| HN Mirror

Y	Hacker News new \| ask \| show \| jobs

by saithound 36 days ago

It's pretty clear at this point that Mythos' capability to discover and exploit zero-day vulnerabilities at scale is but an incremental improvement over existing models like the ones available to OpenAI's Plus/Pro subscribers.

Anthropic tries to create marketing hype around Mythos using two psychological tricks.

1. Put large numbers in the headlines.

"Mythos discovered 271 vulnerabilities in Firefox" makes the model seem extremely capable to the uninitiated.

But it's actually meaningless as a measure of capability _improvement_.

Anthropic gave away $100mil specifically as Mythos credits to these projects and companies (that's $2.5mil per project). Spending the same exorbitant amount of compute analyzing the same codebases in an older model like GPT 5.x Pro would have turned up 260 of these vulnerabilities, or could even have turned up more than 271 ones.

No need to speculate, since this is exactly what we saw in the few code bases where we have such comparisons (like in the curl codebase). Supposedly weaker models, working with a much lower budget, turned up dozens of vulnerabilities. Mythos turned up only one, which ended up as a low severity CVE.

2. Do the whole "too dangerous to release" shtick. This is one of Dario Amodei's favorite moves. When he was vice president of research at OpenAI, he declared GPT-3 (which wasn't able to produce coherent text beyond 3-4 sentences at the time) too dangerous [1] as well.

Long story short, it's the ChatGPT 4.5 situation again: a company trained a model that's too slow and expensive, but not much more capable than what came before. It therefore requires these marketing stunts.

[1] https://www.itpro.com/technology/artificial-intelligence-ai/...

10 comments

IX-103 36 days ago

I work for a company that has been using Mythos for vulnerability detection in our software. The results we're getting are revolutionary to the point that our software security teams are heavily overloaded addressing the deluge of thousands of real bugs/vulnerabilities and design flaws across our billions of lines of code.

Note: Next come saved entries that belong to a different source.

-- ==== Sys2Proof/Machine/Flags.lean ====
section
/-! DEFINITION. Flags: how an instruction's conditions become fstat bits (R43, R44, R76) or the FPX trap (R77). -/

namespace Sys2Proof.Machine

/-- One slot's floating-point result. -/
structure SlotRes where
  slot : Nat
  val : Word
  flags : Nat
deriving DecidableEq, Repr

/-- The union of the slots' flags. -/
def allFlags (rs : List SlotRes) : Nat := rs.foldl (fun a r => a ||| r.flags) 0

/-- The active positions of the slots that raise a condition enabled in te (R77). -/
def enabledMask (v : View) (cls : Cls) (te : Nat) (rs : List SlotRes) : Mask :=
  unionMask ((rs.filter fun r => r.flags &&& te != 0).map fun r => slotMask cls v.E r.slot)

/-- FPX of Tables 3 and 4 (R77): precise, with every detected condition's fstat bit set. -/
def fpxTrap (v : View) (cls : Cls) (te : Nat) (rs : List SlotRes) : Act :=
  .trap (v.withPane (v.p.orFstat (allFlags rs)))
    { cause := 0x15, mask := enabledMask v cls te rs, efd := allFlags rs &&& te }

/-- The pane with slot results in d and their flags in fstat. -/
def PaneSt.writeFp (p : PaneSt) (d : Opnd) (rs : List SlotRes) : PaneSt :=
  (p.writeKeys (rs.map fun r => (rkey d.code r.slot, r.val))).orFstat (allFlags rs)

/-- THE END OF A FLOATING-POINT INSTRUCTION: FPX where an enabled condition arose, else results and flags (R76, R77). -/
def View.finishFp (v : View) (i : Instr) (d : Opnd) (rs : List SlotRes) : Act :=
  let te := (FMode.ofWord v.p.fmode).te
  if allFlags rs &&& te ≠ 0 then fpxTrap v i.cls te rs
  else .next (v.cleaned (v.withPane (v.p.writeFp d rs)) (rs.map fun r => rkey d.code r.slot))

/-- Sub-element results of one copy joined: values packed at width w, flags united (R65). -/
def joinSubs (w : Nat) (rs : List FRes) : Nat × Nat :=
  (packSubs w (rs.map FRes.code), rs.foldl (fun a r => a ||| r.flags) 0)

/-- Bits set in fstat by a path that never raises FPX (R76). -/
def View.withFlags (v : View) (s : State) (f : Nat) : State :=
  if f = 0 then s else s.updPane v.pid fun p => p.orFstat f

end Sys2Proof.Machine
end

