-- ==== Sys2Proof/Machine/Sched.lean ====
section
/-! DEFINITION. What happens next: the issue port's choice (R33, R34), and what falls in an ac after the issues. -/

namespace Sys2Proof.Machine

/-! ## Parked units -/

/-- Work that comes before an identity in a unit's program order: its own, or that of a unit it was detached from (R143). -/
def State.earlier (s : State) (uid before : Nat) (q : Pend) : Bool :=
  (q.uid == uid && decide (q.id < before)) ||
    (match s.units.find uid with
      | some u => u.past.any fun a => q.uid == a.1 && decide (q.id < a.2)
      | none => false)

/-- Work that is not yet performed or, as a store, not yet acknowledged (R148). -/
def Work.unperformed : Work → Bool
  | .reads .. | .acking | .store _ | .write _ | .rqt .. | .ordered _ | .count _ | .logged .. | .remote .. => true
  | .tile _ _ bound => !bound
  | _ => false

/-- Every earlier access of a unit is performed (R148): its `mst` and `psave.mx` operations too. -/
def State.allPerformed (s : State) (uid : Nat) : Bool :=
  s.pend.vals.all fun q => !s.earlier uid s.nextId q || !q.work.unperformed

/-- Every earlier read and atomic of a unit is bound (R148). -/
def State.allBound (s : State) (uid : Nat) : Bool :=
  s.pend.vals.all fun q => !s.earlier uid s.nextId q || (match q.work with
    | .reads .. | .count _ | .ordered _ => false
    | .logged r _ => (match r.op with
      | .store | .tileOut | .save _ => true
      | _ => false)
    | .remote r _ => decide (r.op = .store)
    | .tile r _ bound => bound || (match r.op with
      | .tileOut | .save _ => true
      | _ => false)
    | _ => true)

/-- The acquire step of a unit may complete (R148, R158): every earlier read and atomic is bound, and none of its instructions
is pending in the operand log. -/
def State.mayAcquire (s : State) (uid : Nat) : Bool :=
  s.allBound uid && s.pend.vals.all fun q => !s.earlier uid s.nextId q || (match q.work with
    | .logged .. => false
    | _ => true)

/-- A memory instruction has a register result: register copies or a buffer register (R264, R297). -/
def MemReq.hasResult (r : MemReq) : Bool :=
  (r.accs.any fun a => !a.keys.isEmpty) || !r.zeros.isEmpty || (match r.op with
    | .bset _ => true
    | _ => false)

/-- Every variable-latency register result of a unit is written (R265), a buffer register's among them (R297). -/
def State.resultsWritten (s : State) (uid : Nat) : Bool :=
  (s.pend.vals.all fun q => q.uid != uid || (match q.work with
    | .regs .. | .wadr _ => false
    | .logged r _ => !r.hasResult
    | .reads r _ => !r.hasResult
    | .remote r _ => !r.hasResult
    | _ => true)) &&
  (s.cores.vals.all fun c => c.engQ.all fun o => o.uid != uid || (match o.i with
    | .mdrn .. | .mtlOut .. => false
    | _ => true))

/-- `sfq` instructions in the unit that serves a slot of a core (R171). -/
def State.sfuLoad (s : State) (core slot : Nat) : Nat :=
  (s.pend.vals.filter fun q => q.core == core && (match q.work with
    | .sfq .. => ((s.panes.find q.pane).map fun p => p.slot / 4) == some (slot / 4)
    | _ => false)).length

/-- Operand-log entries in use on a core (R226). -/
def State.logUse (s : State) (core : Nat) : Nat :=
  (s.pend.vals.filter fun q => q.core == core && (match q.work with
    | .logged .. => true
    | _ => false)).length

/-- Commands in the halo queue (q 0, 1) or the collective queue (q 2, 3) of a core (R165): one that is being performed counts
until its completion word is done (DESIGN CHOICE, log entry 60: R165 does not say when an entry frees). -/
def State.cmdUse (s : State) (core q : Nat) : Nat :=
  (s.pend.vals.filter fun p => p.core == core && (match p.work with
    | .halo c _ _ _ => c.q / 2 == q / 2
    | .coll c _ _ _ _ => c.q / 2 == q / 2
    | _ => false)).length

/-- alc_k as it acts in this ac (R211). -/
def CtxSt.window (c : CtxSt) (k : Nat) : Nat := (c.acting (0x50 + k) (Map.getD c.alc k 0)).toNat

/-- LIMIT of an allowance window (R211). -/
def CtxSt.limit (c : CtxSt) (k : Nat) : Nat := bits (c.window k) 0 24

/-- The allowance al_k of a pane (R212), for an enabled window. -/
def allowance (c : CtxSt) (p : PaneSt) (k : Nat) : Int := (c.limit k : Int) - (p.charge.getD k 0 : Nat)

/-- A charge of n on window k fits (R212): within the allowance, or the pane's count on the window is 0. -/
def CtxSt.fitsOn (c : CtxSt) (p : PaneSt) (q : Nat × Nat) : Bool :=
  decide ((q.2 : Int) ≤ allowance c p q.1) || p.charge.getD q.1 0 == 0

/-- The window whose wait list a unit stands on (R213). -/
def UnitSt.listOf (u : UnitSt) : Option Nat :=
  match u.park with
  | .wait (.allowance k _) => some k
  | .wait (.room k _) => some k
  | _ => none

/-- (parkedAt, slot, sequence) of a unit precedes another's. -/
def parkedBefore (s : State) (a b : UnitSt) : Bool :=
  let sl := fun (u : UnitSt) => ((s.panes.find u.pane).map PaneSt.slot).getD 0
  decide (a.parkedAt < b.parkedAt) || (decide (a.parkedAt = b.parkedAt) &&
    (decide (sl a < sl b) || (decide (sl a = sl b) && decide (a.seq < b.seq))))

/-- The head of a wait list may go (R213, R214): it fits every window, or `sawt`'s count is reached. -/
def UnitSt.listDone (c : CtxSt) (p : PaneSt) (u : UnitSt) : Bool :=
  match u.park with
  | .wait (.allowance _ needs) => needs.all (c.fitsOn p)
  | .wait (.room k n) => c.limit k == 0 || c.fitsOn p (k, min n (c.limit k))
  | _ => false

/-- The units of a pane on the wait list of window k, first in first. -/
def State.waitList (s : State) (pid k : Nat) : List (Nat × UnitSt) :=
  ((s.unitsOf pid).filter fun q => q.2.listOf == some k).foldl (fun r q =>
    r.takeWhile (fun x => !parkedBefore s q.2 x.2) ++ [q] ++ r.dropWhile (fun x => !parkedBefore s q.2 x.2)) []

/-- The wait lists of a pane tested in an ac in which a charge was released (R213): head after head, until one does not fit. -/
def State.releaseWaits (s : State) (pid : Nat) : State :=
  match s.panes.find pid with
  | none => s
  | some p =>
    if p.relAt = some s.now then
      let c := s.ctx (((s.launchOfPane pid).map LaunchSt.ctx).getD 0)
      (List.range 16).foldl (fun s k =>
        ((s.waitList pid k).takeWhile fun q => q.2.listDone c p).foldl (fun s q =>
          s.updUnit q.1 fun u => { u with park := .ready }) s) s
    else s

/-- A structural wait is over (R33); the wait lists of R213 are tested as charges are released: the instruction may issue afresh
(DEDUCED, log entry 14). -/
def State.waitOver (s : State) (uid : Nat) (u : UnitSt) (w : Wait) : Bool :=
  let core := ((s.casOfPane u.pane).map CasementSt.core).getD 0
  let cas := ((s.panes.find u.pane).map PaneSt.cas).getD 0
  let ctx := ((s.launchOfPane u.pane).map LaunchSt.ctx).getD 0
  match w with
  | .clause a b c d => s.fieldsHold uid u a b c d
  | .drain => s.drained uid u
  | .performed => s.allPerformed uid
  | .bound => s.allBound uid
  | .acquire => s.mayAcquire uid
  | .results => s.resultsWritten uid
  | .tokens m => match s.panes.find u.pane with
    | none => true
    | some p => p.tokens.all fun q => bits m q.1 1 == 0
  | .sfu => decide (s.sfuLoad core (((s.panes.find u.pane).map PaneSt.slot).getD 0) < 8)
  | .seal ls => ls.all fun l => decide (s.sealedOf u.pane l < 8)
  | .copies k => s.copiesWithin u.pane u.xm k
  | .engine => decide ((s.core core).engQ.length < 16)
  | .baton => decide ((s.core core).baton = some u.pane)
  | .pendingQueue =>
    ((s.cas.find cas).map fun c => decide (c.pendQ.length < 4)).getD true &&
    !(s.units.any fun q => q.1 != uid && decide (q.2.park = .wait .pendingQueue) &&
      ((s.panes.find q.2.pane).map PaneSt.cas) == some cas && parkedBefore s q.2 u)
  | .allowance .. | .room .. => false
  | .opLog => decide (s.logUse core < 512)
  | .fetch page reason => ((s.ctx ctx).faultFor (core / 16) page reason).isNone
  | .command q => decide (s.cmdUse core q < (if q < 2 then 32 else 16))
  | .count k => decide (s.countOf uid k (u.counter k) < (if k = .matrix then 16 else 64))
  | .slot z => !(s.pend.vals.any fun q => ((s.panes.find q.pane).map PaneSt.cas) == some cas && (match q.work with
    | .logged r _ => decide (r.op = .restore 2) || (decide (r.op = .lld) && r.accs.any fun a => a.data == z)
    | .reads r _ => decide (r.op = .restore 2) || (decide (r.op = .lld) && r.accs.any fun a => a.data == z)
    | .remote r _ => decide (r.op = .lld) && r.accs.any fun a => a.data == z
    | .longs _ xs _ => xs.any fun x => x.1 == z
    | .install part _ _ => part == 2
    | _ => false))
  | .vault g => !(s.wp g).busy
  | .ownStores => s.pend.vals.all fun q => !s.earlier uid s.nextId q || !q.work.unperformed

/-- A unit within an instruction that waits for its accesses: a pre-emption lets it complete before the unit is saved (R322)
(DEDUCED, log entry 38). -/
def UnitSt.completing (u : UnitSt) : Bool :=
  u.seated && (match u.park with
    | .wait .performed | .wait .acquire => true
    | .wait (.seal _) => u.word == 0x60400000
    | .ready => u.released
    | _ => false)

/-- A unit that may issue (R33): seated, its casement resident, not parked or its wait over; of a casement that stops, one that
completes its instruction (R322). -/
def State.unitReady (s : State) (uid : Nat) (u : UnitSt) : Bool :=
  u.seated &&
  (match s.panes.find u.pane with
    | none => false
    | some p => !p.out && (match s.cas.find p.cas with
      | none => false
      | some c => c.phase = .resident || c.phase = .saving || c.phase = .resuming || (c.phase = .stopping && u.completing))) &&
  (match u.park with
    | .ready => true
    | .wait w => s.waitOver uid u w
    | _ => false)

/-- The instruction occupies the vector datapath (R14). -/
def usesDatapath (u : UnitSt) : Bool :=
  u.entered && (let M := majorOf u.word
    clsOfMajor M == some 0 && M != 0x10 && M != 0x2C)

/-- The instruction is a form of the accumulator store (R14, R330). -/
def usesStore (u : UnitSt) : Bool := u.entered && majorOf u.word == 0x2C

/-- How long a contribution occupies the accumulator store at fold M (R330): 64, 32 or 16 positions per ac; a read-out occupies it
for none (DESIGN CHOICE, log entry 2). -/
def storeOccupancy (i : Instr) (M : Nat) : Nat :=
  let n := match i.cls with
    | .vec => 32 * M
    | .shr => 32
    | .sca => 1
  match i with
  | .laddF64 .. | .lmacF64 .. | .lclr .. | .lmrg .. | .lnrm .. | .lwrl .. => (n + 63) / 64
  | .laddF32 .. | .lmacF32 .. => (n + 31) / 32
  | .laddBf16 .. => (n + 15) / 16
  | _ => 0

/-- How long an instruction of the vector datapath occupies it at fold M (R14), twice for the sorts, the lane reductions and the
pivot choice (R335, R343, R351) (DESIGN CHOICE, log entry 2). -/
def occupancy (i : Instr) (M : Nat) : Nat :=
  let full := max 1 (M / 2)
  let base := match i.named.dst with
    | (d, _) :: _ => if (if d.isZr then i.rank else d.rank) = 2 then full else 1
    | [] => full
  match i with
  | .msort .. | .mrank .. | .lredAdd .. | .lredMin .. | .lredMax .. | .lscan .. | .pvsel .. => 2 * base
  | .reservedEncoding .. => 0
  | _ => base

/-- The engine of a unit's next instruction can accept it in this ac (R33): the vector datapath, a place among the eight of the
special-function unit (R171), in the matrix queue (R117), or in the command queue (R165), or the accumulator store (R330); a cause
that is due needs none. -/
def State.accepts (s : State) (core slot : Nat) (u : UnitSt) : Bool :=
  if !u.entered || u.dueDeferred.isSome then true
  else
    let w := u.word.toNat
    let f := bits w 20 6
    match majorOf u.word with
    | 0x0C => decide (s.sfuLoad core slot < 8)
    | 0x2C => decide ((s.core core).accFree ≤ s.now)
    | 0x24 => f != 0 || decide (s.cmdUse core (bits w 0 6) < (if bits w 0 6 < 2 then 32 else 16))
    | 0x26 | 0x27 | 0x28 => decide ((s.core core).engQ.length < 16)
    | 0x29 => decide (11 < bits w 21 5) || decide ((s.core core).engQ.length < 16)
    | 0x32 => !((f == 3 || f == 4) && bits w 6 7 == 1) || decide ((s.core core).engQ.length < 16)
    | _ => !(usesDatapath u && decide (s.now < (s.core core).datapath))

/-- A candidate of a core (R34). -/
structure Cand where
  uid : Nat
  slot : Nat
  pri : Nat
  u : UnitSt
deriving DecidableEq, Repr

/-- The candidates of a core. -/
def State.candidates (s : State) (c : Nat) : List Cand :=
  s.units.filterMap fun q =>
    match s.panes.find q.2.pane with
    | none => none
    | some p => match s.cas.find p.cas with
      | none => none
      | some ca =>
        if ca.core = c ∧ s.unitReady q.1 q.2 ∧ s.accepts c p.slot q.2 then
          some ⟨q.1, p.slot, ((s.launches.find ca.lid).map LaunchSt.pri).getD 0, q.2⟩
        else none

/-- The order within a set: oldest issue, then slot, then sequence (R34, R58). -/
def Cand.before (a b : Cand) : Bool :=
  decide (a.u.lastIssue < b.u.lastIssue) || (decide (a.u.lastIssue = b.u.lastIssue) &&
    (decide (a.slot < b.slot) || (decide (a.slot = b.slot) && decide (a.u.seq < b.u.seq))))

/-- The first of a set. -/
def firstCand : List Cand → Option Cand
  | [] => none
  | c :: r => some (r.foldl (fun b x => if x.before b then x else b) c)

/-- THE ISSUE PORT'S CHOICE on a core (R34): aged candidates, else the highest priority, oldest first. -/
def State.portChoice (s : State) (c : Nat) : Option Cand :=
  let cs := s.candidates c
  let aged := cs.filter fun x => decide (1024 ≤ x.u.passes)
  if aged ≠ [] then firstCand aged
  else
    let top := cs.foldl (fun p x => max p x.pri) 0
    firstCand (cs.filter fun x => x.pri = top)

/-- The cores that hold a casement, ascending, without repeats. -/
def State.liveCores (s : State) : List Nat :=
  (List.range 128).filter fun c => s.cas.any fun q => q.2.core == c

/-- The next unit of a core: one that has a clause to enter, whose wait fields say whether it is a candidate (R33), else the issue
port's choice. -/
def State.coreChoice (s : State) (c : Nat) : Option Cand :=
  match (s.candidates c).find? fun x => !x.u.entered with
  | some x => some x
  | none => s.portChoice c

/-- The lowest core whose port has not issued in this ac and has a candidate. -/
def State.nextIssue (s : State) : Option Cand :=
  if !s.issuing then none else
  s.liveCores.findSome? fun c => if (s.core c).issuedAt = some s.now then none else s.coreChoice c

/-- The other candidates of a core, ready in this ac and not chosen, grow older (R34). -/
def State.passOver (s : State) (core uid : Nat) : State :=
  let ids := (s.candidates core).map Cand.uid
  s.setUnits (s.units.map fun q => if q.1 ≠ uid ∧ ids.contains q.1 then (q.1, { q.2 with passes := q.2.passes + 1 }) else q)

/-- The state with a unit chosen; an instruction takes the core's issue of the ac, entering a clause does not. -/
def State.chosen (s : State) (k : Cand) : State :=
  let s' := (s.setOpening false).setCur (some k.uid)
  if k.u.entered then
    match s.casOfPane k.u.pane with
    | some ca => (s'.passOver ca.core k.uid).updCore ca.core fun c => { c with
        issuedAt := some s.now
        datapath := if usesDatapath k.u then
            s.now + occupancy (nextInstr k.u) (((s.launchOfPane k.u.pane).map LaunchSt.M).getD 1)
          else c.datapath
        accFree := if usesStore k.u then
            s.now + storeOccupancy (nextInstr k.u) (((s.launchOfPane k.u.pane).map LaunchSt.M).getD 1)
          else c.accFree }
    | none => s'
  else s'

end Sys2Proof.Machine
end

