-- ==== Sys2Proof/Machine/Memory.lean ====
section
/-! DEFINITION. Memory instructions of majors 0x19 to 0x1C, 0x1F and 0x2D (R296, R297, R331 to R333, R365, R366) and the
events that complete them: STORE_REGISTRATION_ACK, WRITE_ACKNOWLEDGED, REGISTRY_RECALL. -/

namespace Sys2Proof.Machine

/-! ## Issuing a memory instruction -/

/-- The pages of an instruction on which its unit already has a logged access (R158). -/
def behindPages (s : State) (uid : Nat) (accs : List Acc) : List (Nat × Nat) :=
  let ps := (accs.flatMap Acc.parts).map fun q => pageOf q.1
  s.pend.vals.flatMap fun q => if s.earlier uid s.nextId q then (match q.work with
    | .logged _ pages => pages.filter fun g => ps.contains g.1
    | .tile _ pages _ => pages.filter fun g => ps.contains g.1
    | _ => []) else []

/-- Log entries a cached store or an atomic reserves: one per line while OWN is on (R245). -/
def ownershipLines (v : View) (r : MemReq) : Nat :=
  let may : Bool := match r.op with
    | .store | .tileOut | .save _ | .rqt => r.pol = .dflt
    | .atom .. | .atom2 .. | .ctinc => true
    | _ => false
  if may ∧ (v.s.ctx v.ctx).logFlag 3 then
    ((((r.accs.filter fun a => r.op ≠ .rqt ∨ a.cmp ≠ 0).flatMap Acc.parts).map fun q => q.1 / 64).eraseDups).length
  else 0

/-- ORDRET of an ordered atomic (R98): a form that exchanges, or no room for its lane operations. -/
def ordTrap (v : View) (r : MemReq) (ords : List (Acc × List Piece)) : Option Trap :=
  let low := (ords.map fun q => q.1.ea).foldl min ((ords.head?.map fun q => q.1.ea).getD 0)
  let m := unionMask (ords.map fun q => q.1.mask)
  let held := (v.s.pend.vals.map fun q => match q.work with
    | .ordered as => if (v.s.whoOf q).cid = v.cid then as.length else 0
    | _ => 0).foldl (· + ·) 0
  if ords = [] then none
  else if (match r.op with
      | .atom .xchg _ _ | .atom .cas _ _ => true
      | _ => false) then some { cause := 0x10, mask := m, efd := 0, eaddr := low }
  else if 65536 < v.ca.ords.length + held + ords.length then some { cause := 0x10, mask := m, efd := 1, eaddr := low }
  else none

/-- The accesses of a DET launch's atomic that fall on ORD pages (R98). -/
def orderedPart (v : View) (r : MemReq) (locs : List (Acc × List Piece)) : List (Acc × List Piece) :=
  match r.op with
  | .atom .. | .atom2 .. => if v.l.det then locs.filter fun q => q.2.any fun p => p.leaf.ord else []
  | _ => []

/-- The traps that an instruction's translation gives, in the order PROT, VAULT, ORDRET, FAULTFATAL (R234) (DEDUCED, log
entry 17). -/
def accessTrap (v : View) (r : MemReq) (f : Found) : Option Trap :=
  let ts := f.traps ++ refusals v.s.dev r.op f.locs
  match pickTrap (ts.filter fun t => t.1 ≠ causeFATAL) false with
  | some t => some t
  | none => match ordTrap v r (orderedPart v r f.locs) with
    | some t => some t
    | none => pickTrap ts false

/-- An operation that must follow the unit's own pending stores to the same bytes (R143, R147). -/
def MemOp.followsOwn : MemOp → Bool
  | .atom .. | .atom2 .. | .wadr | .ctwt => true
  | _ => false
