/-- The byte of a copy at which each of its parts starts. -/
def partStarts (ps : List RPart) : List (RPart × Nat) :=
  (ps.foldl (fun (a : List (RPart × Nat) × Nat) q => (a.1 ++ [(q, a.2)], a.2 + q.n)) ([], 0)).1

/-- The write requests of the copies whose source succeeded, with the bytes that `val` gives each. -/
def writeRequests (s : State) (w : Who) (rs : List RemReq) (ps : List CopyPlan) (val : CopyPlan × Nat → Nat × Bool) :
    List RemReq :=
  ps.zipIdx.flatMap fun q =>
    if q.1.op.dead ∨ q.1.trap.isSome ∨ copyFailed q.2 rs ≠ [] then []
    else
      let (v, bad) := val q
      let far := (partStarts (sideParts s w.ctx q.1.op false q.1.dst)).filter fun x => x.1.here.isNone
      ((sideRequests s w.ctx q.2 true q.1.op (far.map Prod.fst)).zip far).map fun x =>
        { x.1 with data := partData v x.2.2 x.2.1.n, bad := bad }

/-- What one visit of the mover leaves. -/
inductive MoveRes where
  /-- To be tried again later: a window without room, a vault being converted. -/
  | later (s : State)
  /-- Held by page faults. -/
  | held (s : State) (pages : List (Nat × Nat))
  /-- Requests have left; `phase` is the next. -/
  | sent (s : State) (traps : List (Nat × Nat × Nat)) (rs : List RemReq) (phase : Nat)
  /-- Everything is performed: the copies' traps by index, and the failed requests of both sides. -/
  | done (s : State) (traps : List (Nat × Nat × Nat)) (fails : List RemReq)

/-- Requests that leave: charged to the pane, sealed. -/
def State.sendRequests (s : State) (pid : Nat) (rs : List RemReq) : State × List RemReq :=
  (s.updPane pid fun p => p.charged rs).sealRequests rs

/-- THE MOVER (R163, R164, R167, R213, R226): located afresh at each visit; reads of remote sources, then the moves, then writes
of remote destinations (DEDUCED, log entry 26). -/
def State.moveVisit (s : State) (w : Who) (ops : List CopyOp) (rs : List RemReq) (phase : Nat) : MoveRes :=
  if phase = 2 then .done s [] (failedReqs rs)
  else
    let pl := s.planCopies w.ctx ops
    if pl.busy then .later s
    else match pl.faults with
      | f :: r =>
        .held ((f :: r).foldl (fun s x => s.noteFault w.ctx w.core x.1 x.2.1 (accEngine ||| accBit x.2.2)) pl.s)
          (((f :: r).map fun x => (x.1, x.2.1)).eraseDups)
      | [] =>
        let p := (s.panes.find w.pid).getD (PaneSt.start 0 0 0 0)
        let rr := if phase = 0 then readRequests s w.ctx pl.plans else rs
        if phase = 0 ∧ rr ≠ [] then
          if (unfit (s.ctx w.ctx) p rr).isSome then .later s
          else
            let (s1, sent) := pl.s.sendRequests w.pid rr
            .sent s1 [] sent 1
        else
          let wr := writeRequests s w rr pl.plans fun q => copySource s w q.2 q.1 rr
          if (unfit (s.ctx w.ctx) p wr).isSome then .later s
          else
            let s1 := pl.plans.zipIdx.foldl (moveCopy w rr) pl.s
            let traps := pl.plans.zipIdx.filterMap fun q => q.1.trap.map fun t => (q.2, t.1, t.2)
            if wr = [] then .done s1 traps (failedReqs rr)
            else
              let (s2, sent) := s1.sendRequests w.pid wr
              .sent s2 traps (sent ++ failedReqs rr) 2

For comparison, we are invested heavily the the AI space to the point where Anthropic is one of our competitors. We were already using state of the art models to find flaws in our code, but Mythos was just so much better at finding real vulnerabilities it's not even funny.

thrawa8387336 36 days ago

Read the above comment again. Both your comments and his/hers are compatible

anon84873628 36 days ago

They are directly contradicting the claim that if you ran other models on the same codebases you would get similar results.

zelda420 36 days ago

Yeah I’m a security researcher and my colleagues who have access say it’s insanely good… but interestingly they also work for places like nvidia which have a deep vested interest selling tokens and hardware. So of course they are pushing this narrative.

The_Blade 36 days ago

if you are invested heavily in the AI space, isn't it in your best interest for the froth around Mythos to be true and the comment you are responding to to be invalid? even if you are competing with Anthropic, a rising tide raises all ships

i'd like to see more facts and data one way or another!

anon84873628 36 days ago

This is the "circumstantial" version of the ad hominem fallacy. Just because the author may benefit from the argument being true doesn't mean it is invalid.

They are clearly disputing the assertion the Mythos is an incremental gain rather than quantum leap. Of course objective unbiased data would be nice, but these anecdotes are all we have right now.

bob1029 36 days ago

> billions of lines of code.

Billions as in 10^9?

foundart 36 days ago

https://research.google/pubs/why-google-stores-billions-of-l...

jcims 36 days ago

>Do the whole "too dangerous to release" shtick.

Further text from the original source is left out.